-- ==== Sys2Proof/Machine/Arithmetic.lean ====
section
/-! DEFINITION. Arithmetic (spec/42_arithmetic.md R90 to R100): unsigned 8-bit, operands read before anything is written. -/

namespace Sys2Proof.Machine

/-- Writes an 8-bit result to Rx with Z and N from it and C as given, and moves on. Shared by every instruction of this shape. -/
def State.writeResult (s : State) (xn : RegNum) (r : Byte) (c : Bool) : StepResult :=
  .next (((s.setReg xn r).setFlags (resultFlags r c)).advance 2)

/-- The shared adder of ADD and ADC: an exact sum, cut to 8 bits (R90). -/
def State.addInto (s : State) (xn : RegNum) (sum : Nat) : StepResult := s.writeResult xn (sumByte sum) (sumCarry sum)

/-- The shared subtractor of SUB and SBC: an exact difference, cut to 8 bits (R90). -/
def State.subInto (s : State) (xn : RegNum) (b : Byte) (c : Bool) : StepResult :=
  s.writeResult xn (diffByte (exactDiff (s.reg xn) b c)) (diffBorrow (s.reg xn) b c)

/-- ADD Rx, Ry (R91). -/
def execAdd (xn yn : RegNum) (s : State) : StepResult := s.addInto xn ((s.reg xn).toNat + (s.reg yn).toNat)

/-- ADC Rx, Ry (R92): the old C is a third addend. -/
def execAdc (xn yn : RegNum) (s : State) : StepResult :=
  s.addInto xn ((s.reg xn).toNat + (s.reg yn).toNat + s.flags.c.toNat)

/-- SUB Rx, Ry (R93): C is a borrow. -/
def execSub (xn yn : RegNum) (s : State) : StepResult := s.subInto xn (s.reg yn) false

/-- SBC Rx, Ry (R94): the old C is an incoming borrow. -/
def execSbc (xn yn : RegNum) (s : State) : StepResult := s.subInto xn (s.reg yn) s.flags.c

/-- INC Rx (R95): C on the wrap from `$FF`. The low nibble of the operand byte is ignored (R58). -/
def execInc (xn : RegNum) (_unused : Nibble) (s : State) : StepResult :=
  s.writeResult xn (s.reg xn + 1#8) (s.reg xn == 0xFF#8)

/-- DEC Rx (R96): C on the wrap from `$00`. The low nibble of the operand byte is ignored (R58). -/
def execDec (xn : RegNum) (_unused : Nibble) (s : State) : StepResult :=
  s.writeResult xn (s.reg xn - 1#8) (s.reg xn == 0#8)

/-- CMP Rx, Ry (R97): no register is written. -/
def execCmp (xn yn : RegNum) (s : State) : StepResult :=
  .next ((s.setFlags (compareFlags (s.reg xn) (s.reg yn))).advance 2)

/-- MUL Rx, Ry (R98): the product's high byte to Rx, then its low byte to Rx+1. -/
def execMul (xn yn : RegNum) (s : State) : StepResult :=
  let p := (s.reg xn).toNat * (s.reg yn).toNat
  let p16 : Addr := BitVec.ofNat 16 p
  .next ((((s.setReg xn (highByte p16)).setReg (nextReg xn) (lowByte p16)).setFlags (productFlags p)).advance 2)

/-- Quotient and remainder of DIV (R99). For a zero divisor: `$FF` and the dividend, or, under DIV0 = fault, nothing (conflict C7,
log 7). -/
def divideBytes (d : DivZero) (a b : Byte) : Option (Byte × Byte) :=
  if b = 0#8 then
    match d with
    | .documented => some (0xFF#8, a)
    | .fault => none
  else some (BitVec.ofNat 8 (a.toNat / b.toNat), BitVec.ofNat 8 (a.toNat % b.toNat))

/-- DIV Rx, Ry (R99): the quotient to Rx, then the remainder to Rx+1; Z and N from the quotient, C cleared. -/
def execDiv (xn yn : RegNum) (s : State) : StepResult :=
  match divideBytes s.cfg.div0 (s.reg xn) (s.reg yn) with
  | some (q, m) => .next ((((s.setReg xn q).setReg (nextReg xn) m).setFlags (resultFlags q false)).advance 2)
  | none => raise (.divideByZero s.pc)

end Sys2Proof.Machine
end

· · · · · · ·

An exact reproduction of all the entries, complete to the last line, is needed.

-- ==== Sys2Proof/Machine/Arithmetic.lean ====
section
/-! DEFINITION. Arithmetic (spec/42_arithmetic.md R90 to R100): unsigned 8-bit, operands read before anything is written. -/

namespace Sys2Proof.Machine

/-- Writes an 8-bit result to Rx with Z and N from it and C as given, and moves on. Shared by every instruction of this shape. -/
def State.writeResult (s : State) (xn : RegNum) (r : Byte) (c : Bool) : StepResult :=
  .next (((s.setReg xn r).setFlags (resultFlags r c)).advance 2)

/-- The shared adder of ADD and ADC: an exact sum, cut to 8 bits (R90). -/
def State.addInto (s : State) (xn : RegNum) (sum : Nat) : StepResult := s.writeResult xn (sumByte sum) (sumCarry sum)

/-- The shared subtractor of SUB and SBC: an exact difference, cut to 8 bits (R90). -/
def State.subInto (s : State) (xn : RegNum) (b : Byte) (c : Bool) : StepResult :=
  s.writeResult xn (diffByte (exactDiff (s.reg xn) b c)) (diffBorrow (s.reg xn) b c)

/-- ADD Rx, Ry (R91). -/
def execAdd (xn yn : RegNum) (s : State) : StepResult := s.addInto xn ((s.reg xn).toNat + (s.reg yn).toNat)

/-- ADC Rx, Ry (R92): the old C is a third addend. -/
def execAdc (xn yn : RegNum) (s : State) : StepResult :=
  s.addInto xn ((s.reg xn).toNat + (s.reg yn).toNat + s.flags.c.toNat)

/-- SUB Rx, Ry (R93): C is a borrow. -/
def execSub (xn yn : RegNum) (s : State) : StepResult := s.subInto xn (s.reg yn) false

/-- SBC Rx, Ry (R94): the old C is an incoming borrow. -/
def execSbc (xn yn : RegNum) (s : State) : StepResult := s.subInto xn (s.reg yn) s.flags.c

/-- INC Rx (R95): C on the wrap from `$FF`. The low nibble of the operand byte is ignored (R58). -/
def execInc (xn : RegNum) (_unused : Nibble) (s : State) : StepResult :=
  s.writeResult xn (s.reg xn + 1#8) (s.reg xn == 0xFF#8)

/-- DEC Rx (R96): C on the wrap from `$00`. The low nibble of the operand byte is ignored (R58). -/
def execDec (xn : RegNum) (_unused : Nibble) (s : State) : StepResult :=
  s.writeResult xn (s.reg xn - 1#8) (s.reg xn == 0#8)

/-- CMP Rx, Ry (R97): no register is written. -/
def execCmp (xn yn : RegNum) (s : State) : StepResult :=
  .next ((s.setFlags (compareFlags (s.reg xn) (s.reg yn))).advance 2)

/-- MUL Rx, Ry (R98): the product's high byte to Rx, then its low byte to Rx+1. -/
def execMul (xn yn : RegNum) (s : State) : StepResult :=
  let p := (s.reg xn).toNat * (s.reg yn).toNat
  let p16 : Addr := BitVec.ofNat 16 p
  .next ((((s.setReg xn (highByte p16)).setReg (nextReg xn) (lowByte p16)).setFlags (productFlags p)).advance 2)

/-- Quotient and remainder of DIV (R99). For a zero divisor: `$FF` and the dividend, or, under DIV0 = fault, nothing (conflict C7,
log 7). -/
def divideBytes (d : DivZero) (a b : Byte) : Option (Byte × Byte) :=
  if b = 0#8 then
    match d with
    | .documented => some (0xFF#8, a)
    | .fault => none
  else some (BitVec.ofNat 8 (a.toNat / b.toNat), BitVec.ofNat 8 (a.toNat % b.toNat))

/-- DIV Rx, Ry (R99): the quotient to Rx, then the remainder to Rx+1; Z and N from the quotient, C cleared. -/
def execDiv (xn yn : RegNum) (s : State) : StepResult :=
  match divideBytes s.cfg.div0 (s.reg xn) (s.reg yn) with
  | some (q, m) => .next ((((s.setReg xn q).setReg (nextReg xn) m).setFlags (resultFlags q false)).advance 2)
  | none => raise (.divideByZero s.pc)

end Sys2Proof.Machine
end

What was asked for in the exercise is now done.